African media bosses focus on harnessing and “monetising” digital natives


JOHANNESBURG -- African media bosses gather for their annual summit this week to examine how they can harness and “monetise” the continent’s growing youthful audiences who are heavily reliant on digital media channels as their sources of news, information and entertainment.


“This is a natural sequel to our conference last year when we broadly examined how African media was embracing New Media platforms as a source of additional audience reach and revenue,” says Francis Mdlongwa, Director of Rhodes University’s Sol Plaatje Institute for Media Leadership (SPI) which co-hosts the annual Africa Media Leadership Conference (AMLC).


“This year’s AMLC will therefore look critically at what African media firms are already doing in tapping the youth market, the so-called digital natives; what they could learn from media in other parts of the world and what they themselves could do in experimenting and innovating in this crucial present and future market,” he says.

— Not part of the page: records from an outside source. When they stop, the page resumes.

/-- The value a read of register `k` returns (R50), for a register the window lists; everything else reads zero. -/
def State.regView (s : State) (k : Nat) : Word :=
  let w := k / 65536
  let o := k % 65536
  if windowAbsent s.variant w || windowZero w then 0
  else if o = 0xFC00 then
    match windowDomain w with
    | some d => packBits [((s.isPowered d && s.isFenced d).toNat, 9), ((s.isPowered d).toNat, 8), ((s.epoch d).toNat, 0)]
    | none => 0
  else if k = Reg.hciBootStatus then putBits (s.reg k) 24 24 s.memReady.toNat
  else if w = 0x0C then
    if k = Reg.bcnNowNs then s.bcn.ns
    else if k = Reg.bcnNowFrac then BitVec.setWidth 32 s.bcn.latFrac
    else if k = Reg.bcnWrap then s.bcn.latWrap
    else if k = Reg.bcnPtpBaseLo then BitVec.setWidth 32 s.bcn.ptpBase
    else if k = Reg.bcnPtpBaseHi then BitVec.setWidth 32 (s.bcn.ptpBase >>> 32)
    else if k = Reg.bcnStepHi then 0
    else if 0x0100 ≤ o ∧ o < 0x0200 ∧ o % 16 = 8 then
      let n := (o - 0x0100) / 16
      let t := s.trig n
      packBits [((t.st == .armed).toNat, 31), (t.late.toNat, 30), ((s.trigOwner n).getD 0xF, 26), (t.result, 24)]
    else s.reg k
  else if w = 0x04 then
    if k = Reg.fghPdStatus then BitVec.setWidth 32 s.doms.powered
    else if k = Reg.fghIntake then
      packBits [((s.fgh.intake.filter Entry.ready).length, 8), (s.fgh.intake.length, 0)]
    else if k = Reg.fghStatus then putBits (s.reg k) 23 23 s.inGuarantee.toNat
    else if 0x80 ≤ o ∧ o < 0xC0 ∧ o % 4 = 0 then putBits (s.reg k) 31 31 (s.fld Reg.fghThermStatus ((o - 0x80) / 4) ((o - 0x80) / 4))
    else s.reg k
  else if (w = 0x24 ∨ w = 0x25) ∧ 0x0030 ≤ o ∧ o < 0x0040 ∧ o % 4 = 0 then
    let a := s.reg (Reg.rfeTblAddr (w - 0x24))
    BitVec.ofNat 32 ((s.tbl w (4 * bitsOf a 29 29 + bitsOf a 31 30) (bitsOf a 28 28) (bitsOf a 13 0)).toNat / 2 ^ (32 * ((o - 0x30) / 4)))
  else if (w = 0x26 ∨ w = 0x27) ∧ 0x0030 ≤ o ∧ o < 0x0040 ∧ o % 4 = 0 then
    let a := s.reg (Reg.clrTblAddr (w - 0x26))
    BitVec.ofNat 32 ((s.tbl w (bitsOf a 31 28) (bitsOf a 27 27) (bitsOf a 17 0)).toNat / 2 ^ (32 * ((o - 0x30) / 4)))
  else if w = 0x2A ∧ 0x0030 ≤ o ∧ o < 0x0040 ∧ o % 4 = 0 then
    let a := s.reg Reg.cmpTblAddr
    if 18 ≤ bitsOf a 31 27 then 0
    else BitVec.ofNat 32 ((s.tbl 0x2A (bitsOf a 31 27) (bitsOf a 26 26) (bitsOf a 10 0)).toNat / 2 ^ (32 * ((o - 0x30) / 4)))
  else if w = 0x48 then
    if 0x0400 ≤ o ∧ o < 0x0478 ∧ o % 4 = 0 then BitVec.ofNat 32 ((s.owner ((o - 0x0400) / 4)).getD 0xF)
    else if 0x0200 ≤ o ∧ o < 0x0210 ∧ o % 4 = 0 then
      BitVec.ofNat 32 ((s.hive.hostBox.headD 0).toNat / 2 ^ (32 * ((o - 0x0200) / 4)))
    else if k = Reg.hivC2hStatus then BitVec.ofNat 32 s.hive.hostBox.length
    else if 0x0100 ≤ o ∧ o < 0x0200 ∧ (o - 0x0100) % 32 = 0x14 then
      putBits (s.reg k) 4 0 (s.cell ((o - 0x0100) / 32)).inbox.length
    else s.reg k
  else if 0x50 ≤ w ∧ w ≤ 0x57 then
    let n := w - 0x50
    if o = 0x0004 then cellStatusWord (s.cell n)
    else if o = 0x0008 then (s.cell n).pc
    else if 0x0010 ≤ o ∧ o < 0x0020 ∧ o % 4 = 0 then
      BitVec.ofNat 32 ((s.cell n).build.toNat / 2 ^ (32 * ((o - 0x0010) / 4)))
    else s.reg k
  else s.reg k

/-! Elastic queues (R22, R23). -/

/-- Is `k` the status word of an elastic queue? -/
def isEq (k : Nat) : Bool :=
  (List.range 4).any (fun n => k == Reg.spEq n) || k == Reg.wloEq 0 || k == Reg.wloEq 1 ||
  (decide (0x30 ≤ k / 65536 ∧ k / 65536 ≤ 0x3C) && decide (0x80 ≤ k % 65536 ∧ k % 65536 < 0xA0))

/-- The elastic queue of status word `k` is at work; `found` empty (0) or full (255) is an incident. The register keeps, below its count
of incidents, whether the queue has worked (bit 1) and been full (bit 0) since it started. -/
def State.eqSeen (s : State) (k : Nat) (found : Option Nat) : State :=
  let s := if found.isSome then s.bump k 31 24 1 else s
  s.setFld k 1 0 (if found = some 255 then 3 else 2 + s.fld k 0 0)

Frank Windeck, head of the Konrad Adenauer Stiftung’s Sub-Saharan Africa Media Programme, which funds the AMLC, said: “When we started the conference, the traditional media dominated the field of participants. This is rapidly changing. Internet entrepreneurs, bloggers and other creatives from the new media are coming on board more and more.

This reflects the 21st century's media reality which is dramatically shaped by new ways of communication. To prepare the African media for the future, we need to create more networks between the traditional and the modern, which we strive to provoke through the conference”.

The AMLC series was launched by the SPI and the Konrad Adenauer Stiftung (KAS) in 2002. The conferences have become an annual high-level platform for strategy formulation, networking and sharing of ideas and experiences by African media chief executive officers and editors-in-chief of print, broadcast, online and converged media.


This year’s AMLC, running under the theme of “Learning from the Future: Africa’s Media Map in 2029”, will be held in Ghana’s capital Accra from October 4 to 7. Previous conferences have been held in diverse African countries, including Uganda, Mauritius, Mozambique, Kenya and South Africa. The conference is by invitation only.

Mdlongwa said: “This year we plan to become a truly pan-African body when we complete our expansion programme and bring in the Maghreb Arab region’s representatives to the conference for the very first time. We started small, focusing on Southern Africa, but we have been gradually expanding our footprint to include East Africa, the Horn of Africa, Central Africa and West Africa.


“In a world in which social capital and networks are playing an ever more critical role in defining the success of any business, we at the SPI are very grateful to the KAS for its solid financial and logistical support without which this important network would not have been possible.”, he added.


The conferences are an unprecedented networking platform by Africa’s top-most decision-makers in the media and at times these conferences have resulted in new business being forged by some of the participants.